● **WORK ITEM**: Once you find the line with "let spare := if" in the data that follows, repeat it and every line after it exactly, through the line with "else if !s.flag".

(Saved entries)
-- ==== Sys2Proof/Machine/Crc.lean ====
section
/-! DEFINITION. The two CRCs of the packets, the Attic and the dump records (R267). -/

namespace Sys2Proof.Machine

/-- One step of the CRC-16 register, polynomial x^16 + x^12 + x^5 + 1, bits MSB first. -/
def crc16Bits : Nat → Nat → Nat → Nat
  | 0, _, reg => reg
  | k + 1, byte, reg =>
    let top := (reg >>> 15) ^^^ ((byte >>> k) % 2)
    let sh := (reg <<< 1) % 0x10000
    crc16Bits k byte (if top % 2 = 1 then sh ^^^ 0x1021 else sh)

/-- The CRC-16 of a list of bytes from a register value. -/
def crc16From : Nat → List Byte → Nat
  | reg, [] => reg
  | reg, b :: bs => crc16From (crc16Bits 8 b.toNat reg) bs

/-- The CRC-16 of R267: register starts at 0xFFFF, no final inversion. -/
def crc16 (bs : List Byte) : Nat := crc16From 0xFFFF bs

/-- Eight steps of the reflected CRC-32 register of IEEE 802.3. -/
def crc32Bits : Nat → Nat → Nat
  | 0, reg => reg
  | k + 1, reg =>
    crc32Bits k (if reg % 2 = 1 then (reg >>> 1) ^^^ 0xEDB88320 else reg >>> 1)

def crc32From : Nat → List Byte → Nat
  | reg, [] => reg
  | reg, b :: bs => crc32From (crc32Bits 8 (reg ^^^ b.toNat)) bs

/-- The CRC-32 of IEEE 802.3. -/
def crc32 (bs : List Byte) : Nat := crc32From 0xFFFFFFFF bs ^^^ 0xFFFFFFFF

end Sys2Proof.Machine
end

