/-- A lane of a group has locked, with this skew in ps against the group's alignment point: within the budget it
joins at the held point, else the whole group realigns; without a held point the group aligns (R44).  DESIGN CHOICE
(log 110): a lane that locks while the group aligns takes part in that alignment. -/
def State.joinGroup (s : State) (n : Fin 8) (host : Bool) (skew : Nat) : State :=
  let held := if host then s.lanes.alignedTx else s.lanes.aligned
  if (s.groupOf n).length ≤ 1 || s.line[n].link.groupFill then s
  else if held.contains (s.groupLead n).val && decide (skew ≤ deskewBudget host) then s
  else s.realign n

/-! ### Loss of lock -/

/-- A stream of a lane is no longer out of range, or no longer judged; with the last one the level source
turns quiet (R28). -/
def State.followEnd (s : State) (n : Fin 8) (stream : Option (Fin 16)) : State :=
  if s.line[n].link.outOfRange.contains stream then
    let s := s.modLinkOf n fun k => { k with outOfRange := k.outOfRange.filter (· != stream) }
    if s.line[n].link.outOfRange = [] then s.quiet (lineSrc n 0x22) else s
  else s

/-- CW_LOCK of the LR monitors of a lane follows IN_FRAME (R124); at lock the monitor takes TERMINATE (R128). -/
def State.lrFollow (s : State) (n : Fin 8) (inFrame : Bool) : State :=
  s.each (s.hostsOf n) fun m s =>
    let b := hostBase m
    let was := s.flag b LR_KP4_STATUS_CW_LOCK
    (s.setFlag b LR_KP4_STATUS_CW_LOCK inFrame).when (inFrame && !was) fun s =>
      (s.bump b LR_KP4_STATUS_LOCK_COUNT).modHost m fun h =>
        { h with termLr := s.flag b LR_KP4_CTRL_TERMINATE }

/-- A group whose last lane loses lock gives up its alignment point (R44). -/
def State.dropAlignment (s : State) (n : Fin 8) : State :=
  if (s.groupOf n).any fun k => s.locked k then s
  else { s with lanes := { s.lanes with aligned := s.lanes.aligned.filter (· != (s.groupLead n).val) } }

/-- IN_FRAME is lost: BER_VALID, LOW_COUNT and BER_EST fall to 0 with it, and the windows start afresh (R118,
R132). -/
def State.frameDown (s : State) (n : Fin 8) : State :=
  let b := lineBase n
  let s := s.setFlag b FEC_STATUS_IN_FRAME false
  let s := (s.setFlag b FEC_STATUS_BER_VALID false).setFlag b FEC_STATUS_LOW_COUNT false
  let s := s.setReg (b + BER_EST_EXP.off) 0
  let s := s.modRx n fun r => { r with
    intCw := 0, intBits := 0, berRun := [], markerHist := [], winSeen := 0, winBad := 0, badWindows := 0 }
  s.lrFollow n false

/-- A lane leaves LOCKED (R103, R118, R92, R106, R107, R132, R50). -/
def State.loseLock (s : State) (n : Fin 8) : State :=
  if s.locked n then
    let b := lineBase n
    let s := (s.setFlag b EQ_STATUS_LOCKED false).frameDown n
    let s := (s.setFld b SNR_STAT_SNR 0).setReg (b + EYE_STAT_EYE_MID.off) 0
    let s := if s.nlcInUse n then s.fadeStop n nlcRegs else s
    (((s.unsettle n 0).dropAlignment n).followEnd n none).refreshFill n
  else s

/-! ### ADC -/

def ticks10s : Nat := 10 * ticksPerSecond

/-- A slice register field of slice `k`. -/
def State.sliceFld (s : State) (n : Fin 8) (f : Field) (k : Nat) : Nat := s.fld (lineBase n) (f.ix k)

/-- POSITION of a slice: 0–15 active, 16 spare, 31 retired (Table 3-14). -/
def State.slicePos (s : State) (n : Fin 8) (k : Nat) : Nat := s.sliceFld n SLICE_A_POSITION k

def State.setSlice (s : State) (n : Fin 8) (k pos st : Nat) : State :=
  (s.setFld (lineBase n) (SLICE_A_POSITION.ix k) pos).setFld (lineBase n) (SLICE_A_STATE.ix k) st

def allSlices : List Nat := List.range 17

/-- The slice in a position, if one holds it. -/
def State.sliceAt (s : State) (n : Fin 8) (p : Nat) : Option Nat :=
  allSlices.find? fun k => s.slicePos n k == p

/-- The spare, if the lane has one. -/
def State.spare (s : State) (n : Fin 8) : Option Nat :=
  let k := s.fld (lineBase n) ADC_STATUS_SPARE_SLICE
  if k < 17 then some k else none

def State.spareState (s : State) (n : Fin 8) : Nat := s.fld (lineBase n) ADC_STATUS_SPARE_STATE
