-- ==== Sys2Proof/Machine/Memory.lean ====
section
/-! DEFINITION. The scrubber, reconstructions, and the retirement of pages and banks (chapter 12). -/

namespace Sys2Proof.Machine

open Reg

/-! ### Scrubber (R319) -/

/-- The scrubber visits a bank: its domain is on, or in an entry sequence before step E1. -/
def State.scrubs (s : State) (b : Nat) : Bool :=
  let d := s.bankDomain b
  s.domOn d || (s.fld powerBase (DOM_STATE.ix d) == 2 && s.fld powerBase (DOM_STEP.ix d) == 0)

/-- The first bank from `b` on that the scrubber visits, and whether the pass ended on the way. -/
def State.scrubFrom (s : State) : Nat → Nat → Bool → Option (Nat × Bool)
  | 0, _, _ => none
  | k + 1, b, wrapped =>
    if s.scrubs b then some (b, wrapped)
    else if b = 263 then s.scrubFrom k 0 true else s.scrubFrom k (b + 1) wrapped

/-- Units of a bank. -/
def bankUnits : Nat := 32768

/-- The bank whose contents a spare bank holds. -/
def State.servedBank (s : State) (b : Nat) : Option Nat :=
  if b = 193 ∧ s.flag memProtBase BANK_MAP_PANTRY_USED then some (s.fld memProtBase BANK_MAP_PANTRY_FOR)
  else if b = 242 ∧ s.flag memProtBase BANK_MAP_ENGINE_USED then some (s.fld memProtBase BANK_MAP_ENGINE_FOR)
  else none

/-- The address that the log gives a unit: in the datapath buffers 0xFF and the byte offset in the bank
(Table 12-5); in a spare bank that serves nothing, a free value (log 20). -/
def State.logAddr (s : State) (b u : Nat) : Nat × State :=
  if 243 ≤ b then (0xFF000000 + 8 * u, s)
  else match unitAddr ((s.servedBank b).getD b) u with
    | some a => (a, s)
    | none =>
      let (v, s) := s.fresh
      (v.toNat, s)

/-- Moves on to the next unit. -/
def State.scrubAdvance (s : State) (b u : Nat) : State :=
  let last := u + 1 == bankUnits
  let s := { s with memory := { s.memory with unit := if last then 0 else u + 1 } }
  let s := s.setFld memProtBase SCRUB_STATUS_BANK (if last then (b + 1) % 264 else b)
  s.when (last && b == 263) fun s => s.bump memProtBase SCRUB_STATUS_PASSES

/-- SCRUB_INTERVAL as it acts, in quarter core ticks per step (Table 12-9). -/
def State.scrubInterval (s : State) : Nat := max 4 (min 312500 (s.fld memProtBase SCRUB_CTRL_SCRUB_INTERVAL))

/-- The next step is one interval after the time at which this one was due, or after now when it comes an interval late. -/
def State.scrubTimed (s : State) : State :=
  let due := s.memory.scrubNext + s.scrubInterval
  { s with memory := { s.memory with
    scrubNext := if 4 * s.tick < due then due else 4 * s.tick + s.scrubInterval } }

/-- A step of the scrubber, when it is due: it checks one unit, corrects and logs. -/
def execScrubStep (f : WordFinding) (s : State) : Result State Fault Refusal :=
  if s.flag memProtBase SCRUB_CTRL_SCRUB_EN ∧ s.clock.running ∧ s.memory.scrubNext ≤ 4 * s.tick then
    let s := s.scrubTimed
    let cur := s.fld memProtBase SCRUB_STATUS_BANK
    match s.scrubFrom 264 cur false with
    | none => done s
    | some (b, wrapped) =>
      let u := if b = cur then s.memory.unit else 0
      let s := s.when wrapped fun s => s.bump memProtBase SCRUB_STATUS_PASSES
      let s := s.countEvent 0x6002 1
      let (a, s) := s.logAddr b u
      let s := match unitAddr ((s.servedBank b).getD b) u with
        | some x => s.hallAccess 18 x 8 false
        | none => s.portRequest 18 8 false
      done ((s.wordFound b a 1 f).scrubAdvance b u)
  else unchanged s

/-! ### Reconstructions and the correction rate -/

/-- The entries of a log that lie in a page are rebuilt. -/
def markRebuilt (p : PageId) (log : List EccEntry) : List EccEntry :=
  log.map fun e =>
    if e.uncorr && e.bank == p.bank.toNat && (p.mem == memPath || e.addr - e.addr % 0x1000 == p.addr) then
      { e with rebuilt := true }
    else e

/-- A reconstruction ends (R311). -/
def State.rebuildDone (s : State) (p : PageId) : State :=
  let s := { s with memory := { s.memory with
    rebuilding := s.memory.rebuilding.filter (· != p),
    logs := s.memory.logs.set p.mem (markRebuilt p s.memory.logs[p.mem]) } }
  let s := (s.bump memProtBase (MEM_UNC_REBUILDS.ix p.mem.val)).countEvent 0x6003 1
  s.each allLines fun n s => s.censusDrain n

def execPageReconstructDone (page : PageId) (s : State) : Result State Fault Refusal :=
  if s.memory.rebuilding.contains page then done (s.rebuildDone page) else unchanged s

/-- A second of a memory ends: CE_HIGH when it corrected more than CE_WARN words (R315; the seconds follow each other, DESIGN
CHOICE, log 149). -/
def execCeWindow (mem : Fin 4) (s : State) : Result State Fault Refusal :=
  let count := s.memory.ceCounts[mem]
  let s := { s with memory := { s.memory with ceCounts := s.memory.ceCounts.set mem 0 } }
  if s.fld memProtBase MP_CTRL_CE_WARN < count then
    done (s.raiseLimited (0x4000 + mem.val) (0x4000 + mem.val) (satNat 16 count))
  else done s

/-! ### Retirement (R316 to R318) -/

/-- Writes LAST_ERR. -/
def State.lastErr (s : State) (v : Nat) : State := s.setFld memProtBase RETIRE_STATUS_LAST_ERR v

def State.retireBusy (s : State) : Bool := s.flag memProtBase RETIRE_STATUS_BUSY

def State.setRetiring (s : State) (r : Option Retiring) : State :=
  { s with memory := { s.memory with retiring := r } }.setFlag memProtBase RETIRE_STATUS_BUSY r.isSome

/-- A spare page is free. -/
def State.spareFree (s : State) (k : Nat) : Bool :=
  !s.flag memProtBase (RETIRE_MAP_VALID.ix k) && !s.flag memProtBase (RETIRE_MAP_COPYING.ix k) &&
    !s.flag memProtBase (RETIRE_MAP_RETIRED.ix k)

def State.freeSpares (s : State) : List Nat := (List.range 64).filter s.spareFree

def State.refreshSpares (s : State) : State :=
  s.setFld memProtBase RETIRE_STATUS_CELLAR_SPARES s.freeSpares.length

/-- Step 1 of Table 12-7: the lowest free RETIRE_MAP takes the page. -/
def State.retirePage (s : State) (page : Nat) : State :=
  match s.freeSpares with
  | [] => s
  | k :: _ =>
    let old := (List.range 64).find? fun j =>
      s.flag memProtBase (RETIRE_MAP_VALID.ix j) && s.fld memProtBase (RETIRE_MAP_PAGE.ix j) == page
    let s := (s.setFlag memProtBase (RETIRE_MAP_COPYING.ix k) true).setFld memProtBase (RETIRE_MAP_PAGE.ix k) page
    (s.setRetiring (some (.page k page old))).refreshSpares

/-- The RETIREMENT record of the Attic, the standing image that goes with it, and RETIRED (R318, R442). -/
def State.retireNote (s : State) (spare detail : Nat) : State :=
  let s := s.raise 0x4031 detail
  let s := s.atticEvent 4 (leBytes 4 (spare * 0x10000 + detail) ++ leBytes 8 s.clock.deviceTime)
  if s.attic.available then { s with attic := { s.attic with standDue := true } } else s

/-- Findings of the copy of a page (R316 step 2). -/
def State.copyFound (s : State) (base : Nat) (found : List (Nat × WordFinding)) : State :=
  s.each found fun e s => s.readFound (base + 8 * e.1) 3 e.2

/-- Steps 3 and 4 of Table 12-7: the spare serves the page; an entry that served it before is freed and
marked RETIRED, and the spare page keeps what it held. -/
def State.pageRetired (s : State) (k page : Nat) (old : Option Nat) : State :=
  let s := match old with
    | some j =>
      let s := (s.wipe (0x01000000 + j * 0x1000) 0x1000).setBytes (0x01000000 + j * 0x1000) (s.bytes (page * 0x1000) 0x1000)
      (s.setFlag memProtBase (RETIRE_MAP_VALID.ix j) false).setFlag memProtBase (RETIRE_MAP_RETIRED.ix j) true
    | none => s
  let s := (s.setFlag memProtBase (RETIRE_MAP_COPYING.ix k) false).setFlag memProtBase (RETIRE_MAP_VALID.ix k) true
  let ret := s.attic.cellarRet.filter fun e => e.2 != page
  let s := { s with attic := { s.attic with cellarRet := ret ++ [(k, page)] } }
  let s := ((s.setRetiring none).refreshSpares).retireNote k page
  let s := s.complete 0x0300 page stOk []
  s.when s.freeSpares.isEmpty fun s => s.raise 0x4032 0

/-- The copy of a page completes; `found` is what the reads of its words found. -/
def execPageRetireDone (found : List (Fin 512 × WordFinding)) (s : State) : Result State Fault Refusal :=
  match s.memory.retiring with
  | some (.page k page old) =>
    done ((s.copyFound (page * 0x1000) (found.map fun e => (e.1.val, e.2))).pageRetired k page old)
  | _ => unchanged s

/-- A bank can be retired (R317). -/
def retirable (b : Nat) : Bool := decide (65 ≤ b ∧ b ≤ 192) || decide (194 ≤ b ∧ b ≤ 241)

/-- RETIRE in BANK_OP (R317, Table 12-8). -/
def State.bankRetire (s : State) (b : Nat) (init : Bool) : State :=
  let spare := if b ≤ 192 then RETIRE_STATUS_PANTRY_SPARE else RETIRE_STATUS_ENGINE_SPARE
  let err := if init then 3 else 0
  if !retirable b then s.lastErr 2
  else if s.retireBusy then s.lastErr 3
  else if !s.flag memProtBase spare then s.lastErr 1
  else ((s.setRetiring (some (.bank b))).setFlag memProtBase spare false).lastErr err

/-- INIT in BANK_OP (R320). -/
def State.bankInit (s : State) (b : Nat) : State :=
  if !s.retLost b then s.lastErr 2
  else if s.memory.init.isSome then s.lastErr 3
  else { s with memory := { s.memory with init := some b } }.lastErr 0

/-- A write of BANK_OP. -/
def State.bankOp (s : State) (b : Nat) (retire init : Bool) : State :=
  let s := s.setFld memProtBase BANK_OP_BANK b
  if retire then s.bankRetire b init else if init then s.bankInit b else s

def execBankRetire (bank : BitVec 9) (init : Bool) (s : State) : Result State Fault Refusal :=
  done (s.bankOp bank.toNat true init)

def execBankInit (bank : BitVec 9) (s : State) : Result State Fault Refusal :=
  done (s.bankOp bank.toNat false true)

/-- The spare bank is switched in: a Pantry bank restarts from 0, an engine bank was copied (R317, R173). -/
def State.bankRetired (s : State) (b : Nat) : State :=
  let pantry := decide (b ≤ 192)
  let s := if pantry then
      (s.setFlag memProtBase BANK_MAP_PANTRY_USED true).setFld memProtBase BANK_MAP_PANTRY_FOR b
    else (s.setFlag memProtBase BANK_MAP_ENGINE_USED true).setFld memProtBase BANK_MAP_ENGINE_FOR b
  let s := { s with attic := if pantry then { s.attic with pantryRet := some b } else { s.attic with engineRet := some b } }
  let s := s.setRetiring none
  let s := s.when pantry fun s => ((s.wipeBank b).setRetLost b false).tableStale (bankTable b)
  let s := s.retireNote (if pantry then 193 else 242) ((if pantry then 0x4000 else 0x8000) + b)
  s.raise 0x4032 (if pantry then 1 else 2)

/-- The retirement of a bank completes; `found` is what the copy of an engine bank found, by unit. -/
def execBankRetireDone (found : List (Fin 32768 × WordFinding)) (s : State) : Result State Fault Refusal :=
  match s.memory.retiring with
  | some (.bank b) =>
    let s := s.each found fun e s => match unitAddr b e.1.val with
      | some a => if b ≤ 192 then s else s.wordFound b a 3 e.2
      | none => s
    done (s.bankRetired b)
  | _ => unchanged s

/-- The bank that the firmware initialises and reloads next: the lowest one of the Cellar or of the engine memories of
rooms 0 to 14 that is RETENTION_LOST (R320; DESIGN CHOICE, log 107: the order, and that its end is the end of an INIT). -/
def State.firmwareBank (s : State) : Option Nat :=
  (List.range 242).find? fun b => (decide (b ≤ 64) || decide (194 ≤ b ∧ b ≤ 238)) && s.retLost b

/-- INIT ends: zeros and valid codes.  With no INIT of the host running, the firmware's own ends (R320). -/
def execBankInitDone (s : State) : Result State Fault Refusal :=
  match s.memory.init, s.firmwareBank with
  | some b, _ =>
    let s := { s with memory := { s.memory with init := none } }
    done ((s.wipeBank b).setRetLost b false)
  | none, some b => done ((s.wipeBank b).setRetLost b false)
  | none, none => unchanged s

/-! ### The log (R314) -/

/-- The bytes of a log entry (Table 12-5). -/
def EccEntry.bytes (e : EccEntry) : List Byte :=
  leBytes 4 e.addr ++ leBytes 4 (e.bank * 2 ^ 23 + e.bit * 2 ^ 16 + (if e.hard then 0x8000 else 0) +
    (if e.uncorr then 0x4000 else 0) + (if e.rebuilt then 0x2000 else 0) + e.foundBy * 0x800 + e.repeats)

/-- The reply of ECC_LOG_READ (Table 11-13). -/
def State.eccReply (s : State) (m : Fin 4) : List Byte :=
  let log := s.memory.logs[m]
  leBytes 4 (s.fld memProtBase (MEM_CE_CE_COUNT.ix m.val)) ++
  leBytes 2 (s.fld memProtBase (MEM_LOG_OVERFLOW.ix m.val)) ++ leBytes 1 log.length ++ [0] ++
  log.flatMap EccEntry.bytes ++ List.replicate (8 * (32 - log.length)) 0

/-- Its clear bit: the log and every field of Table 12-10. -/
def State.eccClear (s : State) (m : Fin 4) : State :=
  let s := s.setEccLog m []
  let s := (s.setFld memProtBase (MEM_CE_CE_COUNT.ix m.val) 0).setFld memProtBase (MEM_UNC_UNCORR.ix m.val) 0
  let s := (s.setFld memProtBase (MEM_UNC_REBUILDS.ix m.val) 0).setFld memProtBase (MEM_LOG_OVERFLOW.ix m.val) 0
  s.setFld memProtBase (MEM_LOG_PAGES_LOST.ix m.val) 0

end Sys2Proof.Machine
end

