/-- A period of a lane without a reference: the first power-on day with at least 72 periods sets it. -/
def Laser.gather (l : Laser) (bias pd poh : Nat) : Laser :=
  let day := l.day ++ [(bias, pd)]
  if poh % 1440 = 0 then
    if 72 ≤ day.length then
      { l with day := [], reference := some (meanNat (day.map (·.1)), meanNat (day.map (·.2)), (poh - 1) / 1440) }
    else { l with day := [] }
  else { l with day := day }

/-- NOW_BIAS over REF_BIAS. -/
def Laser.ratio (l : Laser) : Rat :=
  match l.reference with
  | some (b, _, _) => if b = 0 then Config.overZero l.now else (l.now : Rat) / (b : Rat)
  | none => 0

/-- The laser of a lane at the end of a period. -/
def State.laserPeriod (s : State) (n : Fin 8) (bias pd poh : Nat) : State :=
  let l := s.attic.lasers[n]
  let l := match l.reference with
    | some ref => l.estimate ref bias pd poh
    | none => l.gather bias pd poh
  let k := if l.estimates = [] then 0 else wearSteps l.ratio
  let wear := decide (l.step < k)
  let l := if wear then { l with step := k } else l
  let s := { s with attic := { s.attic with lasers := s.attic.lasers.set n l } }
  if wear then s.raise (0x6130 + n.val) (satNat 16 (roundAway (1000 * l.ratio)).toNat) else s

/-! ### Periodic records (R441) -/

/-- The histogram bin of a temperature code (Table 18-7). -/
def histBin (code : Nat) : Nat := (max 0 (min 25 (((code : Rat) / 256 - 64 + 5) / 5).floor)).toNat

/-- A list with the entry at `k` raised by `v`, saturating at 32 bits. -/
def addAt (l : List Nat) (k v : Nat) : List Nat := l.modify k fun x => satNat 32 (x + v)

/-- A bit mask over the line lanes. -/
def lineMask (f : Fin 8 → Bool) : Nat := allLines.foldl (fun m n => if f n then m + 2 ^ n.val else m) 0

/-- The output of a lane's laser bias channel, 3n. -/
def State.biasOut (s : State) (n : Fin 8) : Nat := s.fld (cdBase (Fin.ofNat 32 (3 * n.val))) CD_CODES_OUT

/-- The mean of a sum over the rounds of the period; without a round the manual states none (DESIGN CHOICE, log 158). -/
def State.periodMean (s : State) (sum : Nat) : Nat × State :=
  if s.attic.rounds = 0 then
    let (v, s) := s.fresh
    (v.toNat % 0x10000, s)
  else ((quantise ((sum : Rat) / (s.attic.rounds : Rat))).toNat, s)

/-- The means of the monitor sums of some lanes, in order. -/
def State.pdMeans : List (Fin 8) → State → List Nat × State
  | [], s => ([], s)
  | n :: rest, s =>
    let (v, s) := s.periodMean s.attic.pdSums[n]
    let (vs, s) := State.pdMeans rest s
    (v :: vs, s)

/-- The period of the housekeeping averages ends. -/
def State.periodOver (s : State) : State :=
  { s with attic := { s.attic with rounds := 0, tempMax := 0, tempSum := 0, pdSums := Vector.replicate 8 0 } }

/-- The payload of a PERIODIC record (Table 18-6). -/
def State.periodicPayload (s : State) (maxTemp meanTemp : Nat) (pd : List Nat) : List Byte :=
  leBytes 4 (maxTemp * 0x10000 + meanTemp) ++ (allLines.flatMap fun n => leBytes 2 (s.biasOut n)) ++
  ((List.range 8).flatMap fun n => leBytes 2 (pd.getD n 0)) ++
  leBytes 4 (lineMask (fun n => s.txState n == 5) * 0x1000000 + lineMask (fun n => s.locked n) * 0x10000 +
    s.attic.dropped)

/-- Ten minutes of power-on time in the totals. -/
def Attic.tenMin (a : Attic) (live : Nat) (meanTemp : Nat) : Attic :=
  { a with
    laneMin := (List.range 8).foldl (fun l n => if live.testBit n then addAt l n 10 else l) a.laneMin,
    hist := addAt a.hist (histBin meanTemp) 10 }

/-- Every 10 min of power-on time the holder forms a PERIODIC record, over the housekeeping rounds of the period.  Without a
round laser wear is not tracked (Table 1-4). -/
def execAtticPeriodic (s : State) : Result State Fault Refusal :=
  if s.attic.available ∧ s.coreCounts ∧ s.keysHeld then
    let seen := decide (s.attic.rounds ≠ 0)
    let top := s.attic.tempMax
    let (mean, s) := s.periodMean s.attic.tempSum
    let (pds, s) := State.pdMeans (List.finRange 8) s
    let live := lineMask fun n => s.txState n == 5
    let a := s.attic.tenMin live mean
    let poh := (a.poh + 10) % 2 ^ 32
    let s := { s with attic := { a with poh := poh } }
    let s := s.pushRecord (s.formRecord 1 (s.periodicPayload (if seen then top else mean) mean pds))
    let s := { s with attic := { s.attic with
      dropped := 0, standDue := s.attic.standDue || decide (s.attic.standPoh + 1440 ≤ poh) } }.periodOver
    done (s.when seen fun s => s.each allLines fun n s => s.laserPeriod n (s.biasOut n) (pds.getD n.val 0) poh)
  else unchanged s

● **ANSWER TO THIS EXERCISE**:
  let spare := if b ≤ 192 then RETIRE_STATUS_PANTRY_SPARE else RETIRE_STATUS_ENGINE_SPARE
  let err := if init then 3 else 0
  if !retirable b then s.lastErr 2
  else if s.retireBusy then s.lastErr 3
  else if !s.flag memProtBase spare then s.lastErr 1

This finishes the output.